What you will do>
Repeat the data exactly as it stands.

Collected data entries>
-- ==== Sys2Proof/Machine/Defaults.lean ====
section
/-! DEFINITION. Machine/Defaults.lean: what each block holds after device reset, as functions of the sampled straps
(R16, R25, R40, R64, R93, R112, R132, R148, R160, R172, R186). -/

namespace Sys2Proof.Machine

/-- The nominal frame rate FRATE gives (R169). -/
def Straps.frameRate (x : Straps) : Nat :=
  match x.o1, x.o0 with
  | .low, .low => 24
  | .low, .high => 25
  | .high, .low => 30
  | .high, .high => 48

/-- The port rate BAUDSEL gives (R169). -/
def Straps.baud (x : Straps) : Rate :=
  match x.o2 with
  | .low => .b115200
  | .high => .b460800

/-- The parameters after device reset (R185). -/
def defaultParams (x : Straps) : Params where
  frameRate := x.frameRate
  lockCount := 4
  freewheelLimit := 3
  tallyInterval := 48
  missAllowance := 1
  grantTimeout := 10
  locateTimeout := 8
  bidThreshold := 0

/-- A profile after device reset, from the nominal frame rate (R16). -/
def defaultProfile (nf : Nat) : Profile where
  wipe := 3 * nf
  pips := 3
  spacing := nf
  pipLength := 2
  flash := 2
  recordLead := 2 * nf
  tail := nf

/-- The Cue Table after device reset (R25). -/
def defaultTable (x : Straps) : CueTable where
  records := []
  confirmed := false
  generation := 0
  profiles := Vector.replicate 8 (defaultProfile x.frameRate)

/-- The Grant Arbiter after device reset (R40). -/
def defaultGrant : Grant where
  holder := none
  waiting := []
  changed := false
  idle := .stopped

/-- The Position Tracker after device reset (R64). -/
def defaultTracker : Tracker where
  mode := .idle
  position := none
  motion := none
  run := 0
  freewheel := 0
  wordWait := .stopped
  stepTimer := .stopped
  words := 0
  badWords := 0
  jumps := 0
  losses := 0
  receiver := none

/-- No tracker event outstanding. -/
def defaultOffered : Offered where
  event := none
  lanes := Vector.replicate 8 false
  marks := false
  punch := false
  loop := false

/-- A lane's routing record after device reset (R65). -/
def defaultRouting (colour : Nat) : Routing where
  recordPort := none
  tone := none
  colour := colour
  priority := 8
  advance := 0
  requireReady := false

/-- A lane after device reset (R93). -/
def defaultLane (colour : Nat) : Lane where
  routing := defaultRouting colour
  mode := .off
  pinned := none
  cycle := none
  readyLatch := false
  closing := false
  falseStarts := 0

/-- The lanes after device reset: each lane's colour is its number (R65). -/
def defaultLanes : Vector Lane 8 :=
  #v[defaultLane 0, defaultLane 1, defaultLane 2, defaultLane 3, defaultLane 4, defaultLane 5, defaultLane 6, defaultLane 7]

/-- A lane's marks with no mark setup (R95, R98). -/
def idleMarkLane : MarkLane where
  setup := none
  lastFrame := none
  phase := .none
  pip := none
  bid := .idle

/-- A channel after device reset (R101). -/
def defaultChannel : Channel where
  holder := none
  drawing := .blank
  lastSent := none

/-- The Mark Generator and Overlay Arbiter after device reset (R112). -/
def defaultMarks : Marks where
  lanes := Vector.replicate 8 idleMarkLane
  channels := Vector.replicate 4 defaultChannel
  frame := none
  collisions := Vector.replicate 8 0
  ovl := none

/-- A lane's punch record after device reset (R132). -/
def defaultPunch : PunchLane where
  ready := false
  mode := .idle
  tallied := false
  consecutive := 0
  total := 0

/-- A loop group record after device reset (R148). -/
def defaultGroup : Group where
  mode := .idle
  cause := .none
  passes := 0
  limit := 0
  preroll := 0
  reel := none
  spanStart := none
  spanEnd := none
  port := none

/-- The Loop Controller after device reset (R148). -/
def defaultLoop : Loop where
  groups := Vector.replicate 16 defaultGroup
  locateTimer := .stopped
  locateSent := false

/-- The take journal after device reset (R160). -/
def defaultJournal : Journal where
  entries := []
  next := some 1
  isSealed := false

/-- An input line after device reset (R161). -/
def defaultInput : InputLine where
  function := .none
  trigger := .edge
  polarity := .low
  debounce := 5
  level := .high
  differing := 0

/-- An output line after device reset (R167). -/
def defaultOutput : OutputLine where
  function := .none
  polarity := .high
  span := .toIn

/-- The Line Unit after device reset (R172). -/
def defaultLines : Lines where
  inputs := Vector.replicate 8 defaultInput
  outputs := Vector.replicate 8 defaultOutput
  holdToggle := false

/-- A client port after device reset (R173, R186). -/
def defaultPort (x : Straps) : Port where
  attached := false
  presentLevel := .low
  presentDiffering := 0
  roles := { edit := true, record := false, transport := false }
  subscription :=
    { table := true, grant := true, tracker := true, lane := true, loop := true, journal := true, lines := true }
  rate := x.baud
  lineRate := x.baud
  threshold := 1
  receiver := none
  receiveQueue := []
  slot := none
  priority := []
  ordinary := []
  transmitting := none
  lostSinceFetch := 0
  frameErrors := 0
  overruns := 0
  noticesLost := 0

end Sys2Proof.Machine
end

Answer to this exercise>
-- ==== Sys2Proof/Machine/Defaults.lean ====
section
/-! DEFINITION. Machine/Defaults.lean: what each block holds after device reset, as functions of the sampled straps
(R16, R25, R40, R64, R93, R112, R132, R148, R160, R172, R186). -/

namespace Sys2Proof.Machine

/-- The nominal frame rate FRATE gives (R169). -/
def Straps.frameRate (x : Straps) : Nat :=
  match x.o1, x.o0 with
  | .low, .low => 24
  | .low, .high => 25
  | .high, .low => 30
  | .high, .high => 48

/-- The port rate BAUDSEL gives (R169). -/
def Straps.baud (x : Straps) : Rate :=
  match x.o2 with
  | .low => .b115200
  | .high => .b460800

/-- The parameters after device reset (R185). -/
def defaultParams (x : Straps) : Params where
  frameRate := x.frameRate
  lockCount := 4
  freewheelLimit := 3
  tallyInterval := 48
  missAllowance := 1
  grantTimeout := 10
  locateTimeout := 8
  bidThreshold := 0

/-- A profile after device reset, from the nominal frame rate (R16). -/
def defaultProfile (nf : Nat) : Profile where
  wipe := 3 * nf
  pips := 3
  spacing := nf
  pipLength := 2
  flash := 2
  recordLead := 2 * nf
  tail := nf

/-- The Cue Table after device reset (R25). -/
def defaultTable (x : Straps) : CueTable where
  records := []
  confirmed := false
  generation := 0
  profiles := Vector.replicate 8 (defaultProfile x.frameRate)

/-- The Grant Arbiter after device reset (R40). -/
def defaultGrant : Grant where
  holder := none
  waiting := []
  changed := false
  idle := .stopped

/-- The Position Tracker after device reset (R64). -/
def defaultTracker : Tracker where
  mode := .idle
  position := none
  motion := none
  run := 0
  freewheel := 0
  wordWait := .stopped
  stepTimer := .stopped
  words := 0
  badWords := 0
  jumps := 0
  losses := 0
  receiver := none

/-- No tracker event outstanding. -/
def defaultOffered : Offered where
  event := none
  lanes := Vector.replicate 8 false
  marks := false
  punch := false
  loop := false

/-- A lane's routing record after device reset (R65). -/
def defaultRouting (colour : Nat) : Routing where
  recordPort := none
  tone := none
  colour := colour
  priority := 8
  advance := 0
  requireReady := false

/-- A lane after device reset (R93). -/
def defaultLane (colour : Nat) : Lane where
  routing := defaultRouting colour
  mode := .off
  pinned := none
  cycle := none
  readyLatch := false
  closing := false
  falseStarts := 0

/-- The lanes after device reset: each lane's colour is its number (R65). -/
def defaultLanes : Vector Lane 8 :=
  #v[defaultLane 0, defaultLane 1, defaultLane 2, defaultLane 3, defaultLane 4, defaultLane 5, defaultLane 6, defaultLane 7]

/-- A lane's marks with no mark setup (R95, R98). -/
def idleMarkLane : MarkLane where
  setup := none
  lastFrame := none
  phase := .none
  pip := none
  bid := .idle

/-- A channel after device reset (R101). -/
def defaultChannel : Channel where
  holder := none
  drawing := .blank
  lastSent := none

/-- The Mark Generator and Overlay Arbiter after device reset (R112). -/
def defaultMarks : Marks where
  lanes := Vector.replicate 8 idleMarkLane
  channels := Vector.replicate 4 defaultChannel
  frame := none
  collisions := Vector.replicate 8 0
  ovl := none

/-- A lane's punch record after device reset (R132). -/
def defaultPunch : PunchLane where
  ready := false
  mode := .idle
  tallied := false
  consecutive := 0
  total := 0

/-- A loop group record after device reset (R148). -/
def defaultGroup : Group where
  mode := .idle
  cause := .none
  passes := 0
  limit := 0
  preroll := 0
  reel := none
  spanStart := none
  spanEnd := none
  port := none

/-- The Loop Controller after device reset (R148). -/
def defaultLoop : Loop where
  groups := Vector.replicate 16 defaultGroup
  locateTimer := .stopped
  locateSent := false

/-- The take journal after device reset (R160). -/
def defaultJournal : Journal where
  entries := []
  next := some 1
  isSealed := false

/-- An input line after device reset (R161). -/
def defaultInput : InputLine where
  function := .none
  trigger := .edge
  polarity := .low
  debounce := 5
  level := .high
  differing := 0

/-- An output line after device reset (R167). -/
def defaultOutput : OutputLine where
  function := .none
  polarity := .high
  span := .toIn

/-- The Line Unit after device reset (R172). -/
def defaultLines : Lines where
  inputs := Vector.replicate 8 defaultInput
  outputs := Vector.replicate 8 defaultOutput
  holdToggle := false

/-- A client port after device reset (R173, R186). -/
def defaultPort (x : Straps) : Port where
  attached := false
  presentLevel := .low
  presentDiffering := 0
  roles := { edit := true, record := false, transport := false }
  subscription :=
    { table := true, grant := true, tracker := true, lane := true, loop := true, journal := true, lines := true }
  rate := x.baud
  lineRate := x.baud
  threshold := 1
  receiver := none
  receiveQueue := []
  slot := none
  priority := []
  ordinary := []
  transmitting := none
  lostSinceFetch := 0
  frameErrors := 0
  overruns := 0
  noticesLost := 0

end Sys2Proof.Machine
end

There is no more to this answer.